The U.S. Securities and Exchange Commission has filed another reply memorandum of law, opposing XRP holders’ intervention in the Ripple case.

The agency states that they cannot appear as amici curiae (“friends of the court”) because they are “too partial” and their interests align with those of the defendants.

Movants’ counsel John Deaton is also being accused of attacking the SEC:

And Movants’ counsel uses profanity and references physical violence in publicly attacking the SEC and its staff.   
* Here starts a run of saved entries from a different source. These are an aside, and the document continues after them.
-- ==== Sys2Proof/Machine/Events.lean ====
section
/-!
DEFINITION. Every event bit of the register map with its interrupt enable and the MSI-X vector of its block (R487).
-/
namespace Sys2Proof.Machine

/-- An event bit (access W1C), its enable in the IRQ_EN register beside it, and its MSI-X vector; instance `i` of an array
signals vector `vec + i * step` (the DMA channels, R487). -/
structure Ev where
  bit  : Row
  en   : Row
  vec  : Nat
  step : Nat
  deriving DecidableEq, Repr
In its initial reply, the SEC cited two occasions when Deaton resorted to physical violence references:

For example, in response to a report about a discovery dispute in this matter, Deaton tweeted on March 12, 2021: “[T]here is only one way to deal with a bully. PUNCH THAT MF IN HIS FACE . . . I’m up at 3 am for a reason [profanity] See you soon @ SEC_News.” On March 3, 2021, Deaton posted a video that he described as a “mock cross examination” of Chairman Clayton containing many inflammatory statements, including about supposed drug use, and that Deaton “might have to walk over and slap the [profanity] out of” Chairman Clayton.

The SEC also states that the movants are attempting to “inappropriately” expand the issues of the Ripple case after previously mentioning that an intervention would compel the regulator to bring an enforcement action against them.

Deaton denies promoting violence

In turn, the movants claim that the SEC is “attacking the messenger” by portraying Deaton as an “unhinged conspiracy theorist crusader.”

The counsel denies inciting violence, downplaying his above-mentioned comments as “satirical” and “humorous”:

For the SEC to use the above scenario and imply or suggest that Attorney Deaton was promoting violence or drug use is sad and pathetic. It is a clear attempt to cast Attorney Deaton in the most unfavorable light, hoping that it will have a negative impact on the motion to intervene.

In addition, XRP holders reiterate that they have a “cognizable interest” in the case, but they are not adequately represented by Ripple.